There being no denial of those averments of the mechanic’s lien in which the sale and delivery of material by the sub-contractor to the contractor are set forth, it was proper to permit the lien to be read into evidence, and such reading dispenses with proof of the sales and deliveries: Ott v. Du Plan Silk Corp., 271 Pa. 322; Weaver v. Sheeler, 118 Pa. 634; Weitzel Lumber Co. v. Chenowith, 27 Dist. R. 864; Ronalds & Johnson Co. v. Kennedy, 25 Dist. R. 417.
Plaintiff did not file a replication to the affidavit of defence. Nor did defendants, who are the owners, rule plaintiff to file a replication, as provided for by the Act of June 4, 1901, § 34, P. L. 447. Whether in these circumstances the affidavit of defence was properly admitted into evidence need not be decided. For the purpose of this adjudication, we shall consider that it is *685properly before us. Certainly, defendants will not object if we so consider that which they offered in evidence. We shall also, as far as is possible, assume that the facts averred in the affidavit of defence are true, with like effect as though they had actually been proven at the trial, although in doing so we shall encounter some difficulty, since defendants have sometimes pleaded conclusions of law and inferences of fact instead of the facts.
The averments of the affidavit of defence, briefly summarized, amount to this: That at the time plaintiff commenced to supply materials to the contractor, the owners gave a written guaranty to the sub-contractor for the material to be supplied by it, and in consideration of that guaranty the subcontractor agreed with the owner not to file a mechanic’s lien. The subcontractor supplied materials in the sum of $1579.92, which apparently covered the items referred to in the affidavit of defence as “the estimate,” and also furnished materials in the sum of $328.10, which are extra and additional materials. The guaranty referred to in the affidavit of defence covers the items in the estimate, which, as already stated, amount to $1579.92. The guaranty is not before us, but we assume that it was in writing. The agreement is verbal and the foregoing statement of it is taken from the affidavit of defence. The contention of the defendants must be that plaintiff may not file the mechanic’s lien because of the agreement. Manifestly, this contention cannot prevail, for the Act of June 4, 1901, § 15, P. L. 438, amended by the Act of April 24, 1903, § 1, P. L. 297, provides that: “If the legal effect of the contract between the owner and contractor is that no claim shall be filed by any one, such provision shall be binding; but the only admissible evidence thereof, as against a sub-contractor, shall be proof of actual notice thereof to him before any labor or materials are furnished by him, or proof that a duly written and signed contract to that effect has been filed in the office of the prothonotary of' the Court of Common Pleas of the county where the structure or other improvement is situate prior to the commencement of the work upon the ground, etc.”

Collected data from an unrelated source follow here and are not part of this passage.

/-! ## Integer and logic instructions (R191 to R206) -/

/-- R191: MOV, MOVI, MOVW and SEL write what the rule says in every active lane and leave the rest alone. R197 to R199: the
three-input truth table, immediate logic, bit fields, counts, reversal, byte permutation. R191, R197 to R199: their reserved fields, and MOVW's even pair. -/
def Obligations.MovesLogicAndBitFields : Prop :=
  (∀ (f : F3) (i : Instr), i ∈ [.lop3 f, .bfi f, .popc f, .clz f, .ctz f, .brev f, .prmt f] → i.reservedZero = true → f.mod = 0) ∧
  (∀ f : F3, (Instr.mov f).reservedZero = true → f.mod.toNat / 2 = 0 ∧ f.b = 0 ∧ f.c = 0) ∧
  (∀ f : F3, (Instr.movw f).reservedZero = true → f.mod = 0 ∧ f.c = 0) ∧
  (∀ f : F3, (Instr.bfe f).reservedZero = true → f.mod.toNat / 2 = 0) ∧
  (∀ f : F3, (Instr.sel f).reservedZero = true → f.c = 0) ∧
  (∀ f : FI, (Instr.movi f).reservedZero = true → f.mod = 0 ∧ f.a = 0) ∧
  (∀ (f : FI) (i : Instr), i ∈ [.andi f, .ori f, .xori f] → i.reservedZero = true → f.mod = 0) ∧
  (∀ (f : F3) (alloc : Nat), (Instr.movw f).operandsOk alloc = true → f.d.toNat < 0xE0 → f.d.toNat % 2 = 0) ∧
  (∀ (s : State) (e : Env),
     (∀ f : F3, s.AtHand (.mov f) e → f.mod = 0 → e.Sets (.mov f) f.d fun l => (e.wa f l).toNat) ∧
     (∀ f : F3, s.AtHand (.mov f) e → f.mod = 1 → e.Sets64 (.mov f) f.d fun l => (e.wide f.a l).toNat) ∧
     (∀ f : FI, s.AtHand (.movi f) e → e.Sets (.movi f) f.d fun _ => f.imm.toNat) ∧
     (∀ f : F3, s.AtHand (.movw f) e → e.Sets64 (.movw f) f.d fun l => (e.wb f l ++ e.wa f l).toNat) ∧
     (∀ f : F3, s.AtHand (.sel f) e →
       e.Sets (.sel f) f.d fun l => if (e.rp (f.mod.toNat % 8) l) ^^ f.mod.getLsbD 3 then (e.wa f l).toNat else (e.wb f l).toNat)) ∧
  (∀ (s : State) (e : Env),
     (∀ f : F3, s.AtHand (.lop3 f) e → ∃ r : Nat → Word, e.Sets (.lop3 f) f.d (fun l => (r l).toNat) ∧
       ∀ l i, i < 32 → (r l).getLsbD i =
         bitAt f.ext (bn ((e.wa f l).getLsbD i) + 2 * bn ((e.wb f l).getLsbD i) + 4 * bn ((e.wc f l).getLsbD i))) ∧
     (∀ f : FI, s.AtHand (.andi f) e → e.Sets (.andi f) f.d fun l => (e.wi f l &&& f.imm).toNat) ∧
     (∀ f : FI, s.AtHand (.ori f) e → e.Sets (.ori f) f.d fun l => (e.wi f l ||| f.imm).toNat) ∧
     (∀ f : FI, s.AtHand (.xori f) e → e.Sets (.xori f) f.d fun l => (e.wi f l ^^^ f.imm).toNat) ∧
     (∀ f : F3, s.AtHand (.bfe f) e → e.Sets (.bfe f) f.d fun l =>
       let pos := min ((e.wb f l).toNat % 256) 32
       let len := min ((e.wb f l).toNat / 256 % 256) (32 - pos)
       let x := (e.wa f l).extractLsb' pos len
       (if f.signed then x.signExtend 32 else x.zeroExtend 32).toNat) ∧
     (∀ f : F3, s.AtHand (.bfi f) e → ∃ r : Nat → Word, e.Sets (.bfi f) f.d (fun l => (r l).toNat) ∧
       ∀ l i, i < 32 →
         let pos := min ((e.wb f l).toNat % 256) 32
         let len := min ((e.wb f l).toNat / 256 % 256) (32 - pos)
         (r l).getLsbD i = if pos ≤ i ∧ i < pos + len then (e.wa f l).getLsbD (i - pos) else (e.wc f l).getLsbD i) ∧
     (∀ f : F3, s.AtHand (.popc f) e → e.Sets (.popc f) f.d fun l => ((List.range 32).filter (e.wa f l).getLsbD).length) ∧
     (∀ f : F3, s.AtHand (.clz f) e → ∃ n : Nat → Nat, e.Sets (.clz f) f.d n ∧
       ∀ l, n l ≤ 32 ∧ (∀ i, i < 32 → 32 - n l ≤ i → (e.wa f l).getLsbD i = false) ∧ (n l < 32 → (e.wa f l).getLsbD (31 - n l) = true)) ∧
     (∀ f : F3, s.AtHand (.ctz f) e → ∃ n : Nat → Nat, e.Sets (.ctz f) f.d n ∧
       ∀ l, n l ≤ 32 ∧ (∀ i, i < n l → (e.wa f l).getLsbD i = false) ∧ (n l < 32 → (e.wa f l).getLsbD (n l) = true)) ∧
     (∀ f : F3, s.AtHand (.brev f) e → ∃ r : Nat → Word, e.Sets (.brev f) f.d (fun l => (r l).toNat) ∧
       ∀ l i, i < 32 → (r l).getLsbD i = (e.wa f l).getLsbD (31 - i)) ∧
     (∀ f : F3, s.AtHand (.prmt f) e → ∃ r : Nat → Word, e.Sets (.prmt f) f.d (fun l => (r l).toNat) ∧
       ∀ l k, k < 4 →
         let sel : BitVec 8 := (e.wc f l).extractLsb' (8 * k) 8
         let x : BitVec 8 := (e.wb f l ++ e.wa f l).extractLsb' (8 * (sel.toNat % 8)) 8
         (r l).extractLsb' (8 * k) 8 =
           if sel.toNat / 8 % 4 = 0 then x else if sel.toNat / 8 % 4 = 1 then 0
           else if sel.toNat / 8 % 4 = 2 then (if x.getLsbD 7 then 0xFF else 0) else 0xFF))

/-- R192, R22: add, subtract, multiply, minimum, maximum, absolute value, negation, absolute difference: the exact integer of the
operands' signedness, wrapped or saturated. The reserved fields of R192. -/
def Obligations.IntegerArithmeticIsExactThenFitted : Prop :=
  (∀ (f : F3) (i : Instr), i ∈ [.iadd f, .isub f, .imul f, .imulh f, .imin f, .imax f] → i.reservedZero = true →
    f.mod.toNat / 2 = 0 ∧ f.c = 0) ∧
  (∀ (f : F3) (i : Instr), i ∈ [.imad f, .isad f] → i.reservedZero = true → f.mod.toNat / 2 = 0) ∧
  (∀ (f : F3) (i : Instr), i ∈ [.iabs f, .ineg f] → i.reservedZero = true → f.mod = 0 ∧ f.b = 0 ∧ f.c = 0) ∧
  (∀ (f : F3) (i : Instr), i ∈ [.imulh f, .imin f, .imax f] → i.reservedZero = true → f.sat = false) ∧
  (∀ f : FI, (Instr.iaddi f).reservedZero = true → f.mod = 0) ∧
  ∀ (s : State) (e : Env),
    (∀ f : F3, s.AtHand (.iadd f) e → e.Sets (.iadd f) f.d fun l =>
      (satTo f.sat f.signed 32 (numOf f.signed (e.wa f l) + numOf f.signed (e.wb f l))).toNat) ∧
    (∀ f : F3, s.AtHand (.isub f) e → e.Sets (.isub f) f.d fun l =>
      (satTo f.sat f.signed 32 (numOf f.signed (e.wa f l) - numOf f.signed (e.wb f l))).toNat) ∧
    (∀ f : F3, s.AtHand (.imul f) e → e.Sets (.imul f) f.d fun l =>
      (satTo f.sat f.signed 32 (numOf f.signed (e.wa f l) * numOf f.signed (e.wb f l))).toNat) ∧
    (∀ f : F3, s.AtHand (.imulh f) e → e.Sets (.imulh f) f.d fun l =>
      ((BitVec.ofInt 64 (numOf f.signed (e.wa f l) * numOf f.signed (e.wb f l))).extractLsb' 32 32).toNat) ∧
    (∀ f : F3, s.AtHand (.imad f) e → e.Sets (.imad f) f.d fun l =>
      (satTo f.sat f.signed 32 (numOf f.signed (e.wa f l) * numOf f.signed (e.wb f l) + numOf f.signed (e.wc f l))).toNat) ∧
    (∀ f : FI, s.AtHand (.iaddi f) e → e.Sets (.iaddi f) f.d fun l => (e.wi f l + f.imm).toNat) ∧
    (∀ f : F3, s.AtHand (.imin f) e → e.Sets (.imin f) f.d fun l =>
      (BitVec.ofInt 32 (min (numOf f.signed (e.wa f l)) (numOf f.signed (e.wb f l)))).toNat) ∧
    (∀ f : F3, s.AtHand (.imax f) e → e.Sets (.imax f) f.d fun l =>
      (BitVec.ofInt 32 (max (numOf f.signed (e.wa f l)) (numOf f.signed (e.wb f l)))).toNat) ∧
    (∀ f : F3, s.AtHand (.iabs f) e → e.Sets (.iabs f) f.d fun l => (satTo f.sat true 32 ((e.wa f l).toInt.natAbs : Int)).toNat) ∧
    (∀ f : F3, s.AtHand (.ineg f) e → e.Sets (.ineg f) f.d fun l => (satTo f.sat true 32 (-(e.wa f l).toInt)).toNat) ∧
    (∀ f : F3, s.AtHand (.isad f) e → e.Sets (.isad f) f.d fun l =>
      (satTo f.sat false 32 ((numOf f.signed (e.wa f l) - numOf f.signed (e.wb f l)).natAbs + ((e.wc f l).toNat : Int))).toNat)

/-- R193 to R195, R205: carries, borrows, wide sums and products, scaled addresses, dot products. Their reserved fields and even pairs. An inline
constant as a 64-bit operand is the model's reading (log 127). -/
def Obligations.CarriesWideSumsAndDotProducts : Prop :=
  (∀ (f : F3) (i : Instr), i ∈ [.iaddc f, .isubb f] → i.reservedZero = true →
    f.mod = 0 ∧ f.ext = 0 ∧ f.c.getLsbD 7 = false ∧ f.c.getLsbD 3 = false) ∧
  (∀ f : F3, (Instr.imadw f).reservedZero = true → f.sat = false) ∧
  (∀ (f : F3) (i : Instr), i ∈ [.idp4 f, .idp2 f, .iaddw f] → i.reservedZero = true → f.mod.toNat / 4 = 0) ∧
  (∀ f : F3, (Instr.lea f).reservedZero = true → f.c = 0 ∧ f.sat = false) ∧
  (∀ (f : F3) (alloc : Nat), (Instr.imadw f).operandsOk alloc = true → (f.d.toNat < 0xE0 →
    f.d.toNat % 2 = 0) ∧ (f.c.toNat < 0xE0 → f.c.toNat % 2 = 0)) ∧
  (∀ (f : F3) (alloc : Nat), (Instr.lea f).operandsOk alloc = true → (f.d.toNat < 0xE0 → f.d.toNat % 2 = 0) ∧ (f.a.toNat < 0xE0 →
    f.a.toNat % 2 = 0)) ∧
  ∀ (s : State) (e : Env),
    (∀ f : F3, s.AtHand (.iaddc f) e →
      let cin := fun l => if bits f.c.toNat 6 4 = 7 then 0 else bn (e.rp (bits f.c.toNat 6 4) l)
      e.SetsP (.iaddc f) f.d (fun l => (e.wa f l + e.wb f l + BitVec.ofNat 32 (cin l)).toNat) (bits f.c.toNat 2 0)
        (fun l => decide (2 ^ 32 ≤ (e.wa f l).toNat + (e.wb f l).toNat + cin l))) ∧
    (∀ f : F3, s.AtHand (.isubb f) e →
      let bin := fun l => if bits f.c.toNat 6 4 = 7 then 0 else bn (e.rp (bits f.c.toNat 6 4) l)
      e.SetsP (.isubb f) f.d (fun l => (e.wa f l - e.wb f l - BitVec.ofNat 32 (bin l)).toNat) (bits f.c.toNat 2 0)
        (fun l => decide ((e.wa f l).toNat < (e.wb f l).toNat + bin l))) ∧
    (∀ f : F3, s.AtHand (.imadw f) e → e.Sets64 (.imadw f) f.d fun l =>
      (BitVec.ofInt 64 (numOf f.signed (e.wa f l) * numOf f.signed (e.wb f l)) + e.wide f.c l).toNat) ∧
    (∀ f : F3, s.AtHand (.iaddw f) e → e.Sets64 (.iaddw f) f.d fun l =>
      let sg := !f.mod.getLsbD 1
      (satTo f.sat sg 64 (if f.mod.getLsbD 0 then numOf sg (e.wide f.a l) - numOf sg (e.wide f.b l)
        else numOf sg (e.wide f.a l) + numOf sg (e.wide f.b l))).toNat) ∧
    (∀ f : F3, s.AtHand (.lea f) e → e.Sets64 (.lea f) f.d fun l =>
      (e.wide f.a l + (if f.mod.getLsbD 3 then (e.wb f l).zeroExtend 64 else (e.wb f l).signExtend 64) <<< (f.mod.toNat % 8)).toNat) ∧
    (∀ f : F3, s.AtHand (.idp4 f) e → e.Sets (.idp4 f) f.d fun l =>
      let el := fun (sg : Bool) (x : Word) i => numOf sg (x.extractLsb' (8 * i) 8)
      let a := el (!f.mod.getLsbD 0) (e.wa f l)
      let b := el (!f.mod.getLsbD 1) (e.wb f l)
      (satTo f.sat true 32 ((e.wc f l).toInt + (a 0 * b 0 + a 1 * b 1 + a 2 * b 2 + a 3 * b 3))).toNat) ∧
    (∀ f : F3, s.AtHand (.idp2 f) e → e.Sets (.idp2 f) f.d fun l =>
      let el := fun (sg : Bool) (x : Word) i => numOf sg (x.extractLsb' (16 * i) 16)
      let a := el (!f.mod.getLsbD 0) (e.wa f l)
      let b := el (!f.mod.getLsbD 1) (e.wb f l)
      (satTo f.sat true 32 ((e.wc f l).toInt + (a 0 * b 0 + a 1 * b 1))).toNat)

/-- R196: shifts by the whole register value, funnel shifts and rotates. Their reserved fields, and the mode of SHW that is none. -/
def Obligations.ShiftsUseTheWholeAmount : Prop :=
  (∀ (f : F3) (i : Instr), i ∈ [.shl f, .shr f, .sar f] → i.reservedZero = true → f.mod = 0) ∧
  (∀ (f : F3) (i : Instr), i ∈ [.fsh f, .rot f] → i.reservedZero = true → f.mod.toNat / 2 = 0) ∧
  (∀ f : F3, (Instr.shw f).reservedZero = true → f.mod.toNat / 4 = 0) ∧
  (∀ f : F3, f.mod.toNat % 4 = 3 → (Instr.shw f).modifiersOk = false) ∧
  ∀ (s : State) (e : Env),
    (∀ f : F3, s.AtHand (.shl f) e → e.Sets (.shl f) f.d fun l => (e.wa f l <<< (e.wb f l).toNat).toNat) ∧
    (∀ f : F3, s.AtHand (.shr f) e → e.Sets (.shr f) f.d fun l => (e.wa f l >>> (e.wb f l).toNat).toNat) ∧
    (∀ f : F3, s.AtHand (.sar f) e → e.Sets (.sar f) f.d fun l => ((e.wa f l).sshiftRight (e.wb f l).toNat).toNat) ∧
    (∀ f : F3, s.AtHand (.fsh f) e → e.Sets (.fsh f) f.d fun l =>
      let x : DWord := e.wb f l ++ e.wa f l
      let n := min (e.wc f l).toNat 32
      (if f.mod.getLsbD 0 then (x <<< n).extractLsb' 32 32 else (x >>> n).extractLsb' 0 32).toNat) ∧
    (∀ f : F3, s.AtHand (.rot f) e → e.Sets (.rot f) f.d fun l =>
      let n := (e.wb f l).toNat % 32
      (if f.mod.getLsbD 0 then (e.wa f l).rotateRight n else (e.wa f l).rotateLeft n).toNat) ∧
    (∀ f : F3, s.AtHand (.shw f) e → e.Sets64 (.shw f) f.d fun l =>
      let n := (e.wb f l).toNat
      (if f.mod.toNat % 4 = 0 then e.wide f.a l <<< n else if f.mod.toNat % 4 = 1 then e.wide f.a l >>> n
        else (e.wide f.a l).sshiftRight n).toNat)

There is no proof or allegation of a contract between the owners and the contractor to the effect that no claim should be filed by any one, and, therefore, there could not have been actual notice thereof to the sub-contractor. Nor was a stipulation against mechanics’ liens entered of record, as provided by the section above referred to. It follows that the agreement not to file a lien is unenforceable. Nor did the taking of security by the sub-contractor from the owner bar the sub-contractor’s right to file a lien: Kinsley v. Buchanan, 5 Watts, 118; Shaw v. Church, 39 Pa. 226; Johns v. Bolton, 12 Pa. 339.
The affidavit of defence also alleges that plaintiff had agreed not to furnish materials other than those set forth in the estimate, and that, therefore, the claim for the additional materials, amounting to $323.10, cannot be maintained. Assuming that this is true, we do not understand how defendants can refuse payment if the goods were actually delivered and used in the structure. Certainly, it was as much defendants’ duty to see that extra materials were not installed as it was the business of plaintiff to see that such extra materials were not furnished. The owners’ acceptance of such materials obligated them to pay for them, whatever may have been the contract between them and plaintiff. Moreover, we note from the notice of intention to file a lien, to which reference is made in the affidavit of defence, that defendants made payments on account after the extra materials had been furnished. These factors certainly estop them from setting up a contract against the supply of extra materials. Apart from all this, it is to be noted that defendants have not paid or tendered payment of the guaranty. Until *686they do that, they are not in a position to enforce an agreement made, as they claim, in consideration of the guaranty.
Now, Aug. 8, 1925, the rule to show cause why judgment n. o. v. should not be entered for the defendants is discharged, the motion for a new trial is overruled, and the prothonotary will, upon payment of the jury fee, enter judgment for the plaintiff and against the defendants upon the verdict.